Since, OpenAI has made efforts to come to some sort of content sharing agreements with media houses and publishers, but that is in very minor density compared to the gravity of the situation. Token measures for optics? At some point last year, OpenAI has promised a Media Manager suite that would allow creators and content publishers to tick off what among their creations can be used for training AI models, and what cannot be. That is yet to see the light of day.

The latest chapter of this contradiction — just yesterday, Microsoft said they’ll integrate DeepSeek’s model into Copilot. That is, alongside OpenAI’s models. Let that sink in.

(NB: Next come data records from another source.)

-- ==== Sys2Proof/Laws/Encoding.lean ====
section
/-! SUPPORT. The decoder and the encoder: which row a decoded word belongs to, that a word's opcode is its row's, and
the bits of a packed word (30_encoding.md R101 to R106). -/

namespace Sys2Proof

/-- A decoded word belongs to a row of the table, which built the operation. -/
theorem decode_ok {w : Word} {i : Instr} (h : decode w = .ok i) :
    ∃ r ∈ opTable, r.owns w = true ∧ r.build w = i := by
  unfold decode at h
  split at h
  · cases h
  · rename_i r hr
    split at h
    · cases h; exact ⟨r, List.mem_of_find?_eq_some hr, by assumption, rfl⟩
    · cases h

/-- A property of every row is the property of each of the thirteen. -/
theorem forall_rows {P : OpRow → Prop} : (∀ r ∈ opTable, P r) ↔
    P opTable[0] ∧ P opTable[1] ∧ P opTable[2] ∧ P opTable[3] ∧ P opTable[4] ∧ P opTable[5] ∧ P opTable[6] ∧
    P opTable[7] ∧ P opTable[8] ∧ P opTable[9] ∧ P opTable[10] ∧ P opTable[11] ∧ P opTable[12] := by
  simp [opTable, busRows, deviceRows, rtcRows, pwmRows]

/-- Every row fixes the whole opcode field (R103). -/
theorem mask_opcode : ∀ r ∈ opTable, r.mask >>> 24 = 0xFF#32 := by
  rw [forall_rows]; decide +kernel

/-- A word of a row has the row's opcode, so the lookup on OP finds its row (R106). -/
theorem opField_of_owns {r : OpRow} (hr : r ∈ opTable) {w : Word} (ho : r.owns w = true) :
    opField w = opField r.pattern := by
  have h24 := mask_opcode r hr
  simp only [OpRow.owns, beq_iff_eq] at ho
  rw [← ho]
  apply BitVec.eq_of_getLsbD_eq
  intro i hi
  have hm : r.mask.getLsbD (24 + i) = true := by
    have := congrArg (fun x => x.getLsbD i) h24
    simp only [BitVec.getLsbD_ushiftRight] at this
    rw [this]
    have : ∀ i < 8, (0xFF#32).getLsbD i = true := by decide
    exact this i hi
  simp [opField, hi, hm]

/-- No two rows have the same opcode (R106). -/
theorem opcodes_nodup : (opTable.map fun r => opField r.pattern).Nodup := by decide +kernel

/-- The bits of a packed word, field by field (R101). -/
theorem getLsbD_packFields (op : Byte) (f : Bool) (a : BitVec 7) (d : Byte) (i : Nat) (h : i < 32) :
    (packFields op f a d).getLsbD i =
      if i < 8 then d.getLsbD i else if i < 16 then false else if i < 23 then a.getLsbD (i - 16)
      else if i = 23 then f else op.getLsbD (i - 24) := by
  unfold packFields
  simp only [BitVec.getLsbD_append, BitVec.getLsbD_ofBool, BitVec.getLsbD_zero]
  by_cases h1 : i < 8
  · simp [h1]
  · by_cases h2 : i < 16
    · have : i - 8 < 8 := by omega
      simp [h1, h2, this]
    · by_cases h3 : i < 23
      · have h4 : ¬ i - 8 < 8 := by omega
        have h5 : i - 8 - 8 < 7 := by omega
        have h6 : i - 8 - 8 = i - 16 := by omega
        simp [h1, h2, h3, h4, h5, ← h6]
      · have h4 : ¬ i - 8 < 8 := by omega
        have h5 : ¬ i - 8 - 8 < 7 := by omega
        by_cases h7 : i = 23
        · subst h7; simp
        · have h8 : ¬ i - 8 - 8 - 7 < 1 := by omega
          have h9 : i - 8 - 8 - 7 - 1 = i - 24 := by omega
          simp [h1, h2, h3, h4, h5, h7, h8, ← h9]

end Sys2Proof
end

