-- ==== Sys2Proof/Tests/Slice0.lean ====
section
/-! SUPPORT. The model's own tests. Expected values come from the spec: its encodings (30_encoding.md), its opcode table
and its test vectors (95_test_vectors.md, cited by their names). The witnesses at the end show, for each statement with
hypotheses, a state and operands that meet them. -/

namespace Sys2Proof.Tests

set_option Elab.async false

open Sys2Proof Sys2Proof.Machine

/-! ## Small circuits -/

/-- An RTC of the common start state of 95_test_vectors.md, of the given seed. -/
def rtcOf (seed : Millis) : RtcState := RtcState.construct ⟨0x68, seed, 0, 0, fun _ => 0⟩

/-- Seed S30, 2024-02-29T13:45:30. -/
def s30 : RtcState := rtcOf 1709214330000

/-- One device h0, bound at the given address, in steady-state operation. -/
def blockOf (d : Device) (a : Addr7) (selected : Option Handle) : Block :=
  ⟨none, none, true, ⟨(Vector.replicate 128 none).set a (some 0), selected⟩, [d], []⟩

/-- A machine with the given block, time operand and nothing pending. -/
def machine (b : Block) (t : Millis) : State := ⟨b, [], ⟨0, t, 0, 0, 0⟩, []⟩

/-- The RTC r at h0, bound at 0x68, with the given selection and time. -/
def withRtc (r : RtcState) (selected : Option Handle) (t : Millis) : State :=
  machine (blockOf (.rtc r) 0x68 selected) t

/-- A circuit of an RTC h0 and a chip of another family h1, nothing registered, in the setup phase. -/
def setupMachine (h : Handle) : State :=
  { State.construct [.rtc ⟨0x68, 0, 0, 0, fun _ => 0⟩, .other] with operands := ⟨h, 0, 0, 0, 0⟩ }

/-- A machine with one tracked actuator a0. -/
def withPwm (p : PwmRec) (now : Micros) : State :=
  ⟨⟨none, none, true, ⟨Vector.replicate 128 none, none⟩, [], [(0, p)]⟩, [], ⟨0, 0, 0, 0, now⟩, []⟩

/-- A part of the next state. -/
def after {α : Type} (x : Result) (f : State → α) : Option α :=
  match x with
  | .next s => some (f s)
  | .fault _ => none
  | .refused _ => none

/-- The RTC at h0, when there is one. -/
def rtc0 (s : State) : Option RtcState :=
  match s.block.device 0 with
  | some (.rtc r) => some r
  | some .other => none
  | none => none

/-- The first registers of the RTC at h0. -/
def regs0 (n : Nat) (s : State) : List Byte := ((rtc0 s).map fun r => r.regs.toList.take n).getD []

/-- The step answers a next state. -/
def isNext (x : Result) : Bool := (after x fun _ => ()).isSome

/-! ## Well-formedness (30_encoding.md R101, R141): what the 7-bit field cannot hold is refused -/

theorem test_wf_address_above : (Instr.busRegister 200).wf = false := by decide
theorem test_wf_address_128 : (Instr.busRegister 128).wf = false := by decide
theorem test_wf_address_negative : (Instr.busRegister (-1)).wf = false := by decide
theorem test_wf_address_bounds : (Instr.busRegister 0).wf = true ∧ (Instr.busRegister 127).wf = true := by decide

/-! ## The opcode table and the decoder -/

/-- Every row as spec/opcode_table.json has it. -/
theorem test_table : opTable.map (fun r => (r.mnemonic, r.mask.toNat, r.pattern.toNat)) = [
    ("bus.register", 0xFF80FFFF, 0x01000000), ("bus.begin", 0xFF00FFFF, 0x02000000),
    ("bus.write", 0xFFFFFF00, 0x03000000), ("bus.read", 0xFF7FFFFF, 0x04000000),
    ("bus.end", 0xFFFFFFFF, 0x05000000), ("dev.tryconnect", 0xFF00FFFF, 0x10000000),
    ("dev.receive", 0xFFFFFF00, 0x11000000), ("dev.produce", 0xFF7FFFFF, 0x12000000),
    ("dev.disconnect", 0xFFFFFFFF, 0x13000000), ("rtc.query", 0xFFFFFFFF, 0x20000000),
    ("rtc.settime", 0xFFFFFFFF, 0x21000000), ("pwm.pin", 0xFF7FFFFF, 0x30000000),
    ("pwm.resetall", 0xFFFFFFFF, 0x31000000)] := by decide +kernel

/-- No word belongs to two rows (R106). -/
theorem test_rows_disjoint : opTable.Pairwise fun r q => (r.mask &&& q.mask) &&& (r.pattern ^^^ q.pattern) ≠ 0#32 := by
  decide +kernel

/-- L2.1, the Bus words, each written from the fields of R101. -/
theorem test_decode_bus :
    decode (0b00000001#8 ++ 0b01101000#8 ++ 0b00000000#8 ++ 0b00000000#8) = .ok (.busRegister 0x68) ∧
    decode (0b00000010#8 ++ 0b11101000#8 ++ 0b00000000#8 ++ 0b00000000#8) = .ok (.busBegin 0x68 true) ∧
    decode (0b00000010#8 ++ 0b01101000#8 ++ 0b00000000#8 ++ 0b00000000#8) = .ok (.busBegin 0x68 false) ∧
    decode 0x02D00000#32 = .ok (.busBegin 0x50 true) ∧
    decode (0b00000011#8 ++ 0b00000000#8 ++ 0b00000000#8 ++ 0b11010000#8) = .ok (.busWrite 0xD0#8) ∧
    decode (0b00000100#8 ++ 0b10000000#8 ++ 0b00000000#8 ++ 0b00000000#8) = .ok (.busRead true) ∧
    decode 0x04000000#32 = .ok (.busRead false) ∧
    decode (0b00000101#8 ++ 0b00000000#8 ++ 0b00000000#8 ++ 0b00000000#8) = .ok .busEnd :=
  ⟨rfl, rfl, rfl, rfl, rfl, rfl, rfl, rfl⟩

/-- L2.1, the words of the device port. -/
theorem test_decode_device :
    decode (0b00010000#8 ++ 0b11101000#8 ++ 0b00000000#8 ++ 0b00000000#8) = .ok (.devTryconnect 0x68 true) ∧
    decode (0b00010001#8 ++ 0b00000000#8 ++ 0b00000000#8 ++ 0b01000001#8) = .ok (.devReceive 0x41#8) ∧
    decode (0b00010010#8 ++ 0b10000000#8 ++ 0b00000000#8 ++ 0b00000000#8) = .ok (.devProduce true) ∧
    decode (0b00010011#8 ++ 0b00000000#8 ++ 0b00000000#8 ++ 0b00000000#8) = .ok .devDisconnect :=
  ⟨rfl, rfl, rfl, rfl⟩

/-- L2.1, the words of the RTC's query and setter and of the PWM decoder. -/
theorem test_decode_rtc_pwm :
    decode (0b00100000#8 ++ 0b00000000#8 ++ 0b00000000#8 ++ 0b00000000#8) = .ok .rtcQuery ∧
    decode (0b00100001#8 ++ 0b00000000#8 ++ 0b00000000#8 ++ 0b00000000#8) = .ok .rtcSettime ∧
    decode (0b00110000#8 ++ 0b10000000#8 ++ 0b00000000#8 ++ 0b00000000#8) = .ok (.pwmPin true) ∧
    decode 0x30000000#32 = .ok (.pwmPin false) ∧
    decode (0b00110001#8 ++ 0b00000000#8 ++ 0b00000000#8 ++ 0b00000000#8) = .ok .pwmResetall :=
  ⟨rfl, rfl, rfl, rfl, rfl⟩

/-- L2.1, the illegal words, by name. -/
theorem test_decode_illegal :
    decode 0x00000000#32 = .error (.reservedOpcode 0x00#8) ∧ decode 0xFF000000#32 = .error (.reservedOpcode 0xFF#8) ∧
    decode 0x06000000#32 = .error (.reservedOpcode 0x06#8) ∧
    decode 0x05000001#32 = .error (.nonzeroUnusedField 0x05#8) ∧
    decode 0x03000100#32 = .error (.nonzeroUnusedField 0x03#8) ∧
    decode 0x01800000#32 = .error (.nonzeroUnusedField 0x01#8) ∧
    decode 0x04000001#32 = .error (.nonzeroUnusedField 0x04#8) ∧
    decode 0x30010000#32 = .error (.nonzeroUnusedField 0x30#8) :=
  ⟨rfl, rfl, rfl, rfl, rfl, rfl, rfl, rfl⟩

/-- The words of the programs of 95_test_vectors.md, from the encoder. -/
theorem test_encode : encode (.busRegister 0x50) = 0x01500000#32 ∧ encode (.busBegin 0x50 true) = 0x02D00000#32 ∧
    encode (.devTryconnect 0x69 false) = 0x10690000#32 ∧ encode (.devProduce true) = 0x12800000#32 ∧
    encode .pwmResetall = 0x31000000#32 := ⟨rfl, rfl, rfl, rfl, rfl⟩

/-- B5, 91 N18: a registration outside 0..127 has no word, and a program that writes one has no operations. -/
theorem test_no_word : wordOf (.busRegister 200) = none ∧ wordOf (.busRegister (-1)) = none ∧
    wordOf (.busRegister 127) = some 0x017F0000#32 ∧
    assemble 0 [.op { op := .busEnd }, .op { op := .busRegister 200 }] = none := by decide +kernel

/-- The table's words run as the first operation after reset. -/
theorem test_first_step_after_reset : [0x01680000, 0x02E80000, 0x03000030, 0x04800000, 0x05000000, 0x10E80000,
    0x11000041, 0x12800000, 0x13000000, 0x20000000, 0x21000000, 0x30800000, 0x31000000].all (fun w =>
      (decodeTableWord 32 w).isSome && isNext (step (State.reset.withFetchWord 32 w))) = true := by decide +kernel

OpenAI, Sam Altman and Microsoft have no right to stand on a pedestal and educate the world about ethics of AI. That is, if at all there is a case of model distillation, as OpenAI and Microsoft seem to be suggesting. US tech order may or may not respond to the brilliance of DeepSeek’s frugal AI model creation methodology, and then giving it away for free. But they really shouldn’t need an AI chatbot to tell them what goes around, comes around.

Vishal Mathur is the technology editor for HT. Tech Tonic is a weekly column that looks at the impact of personal technology on the way we live, and vice-versa. The views expressed are personal.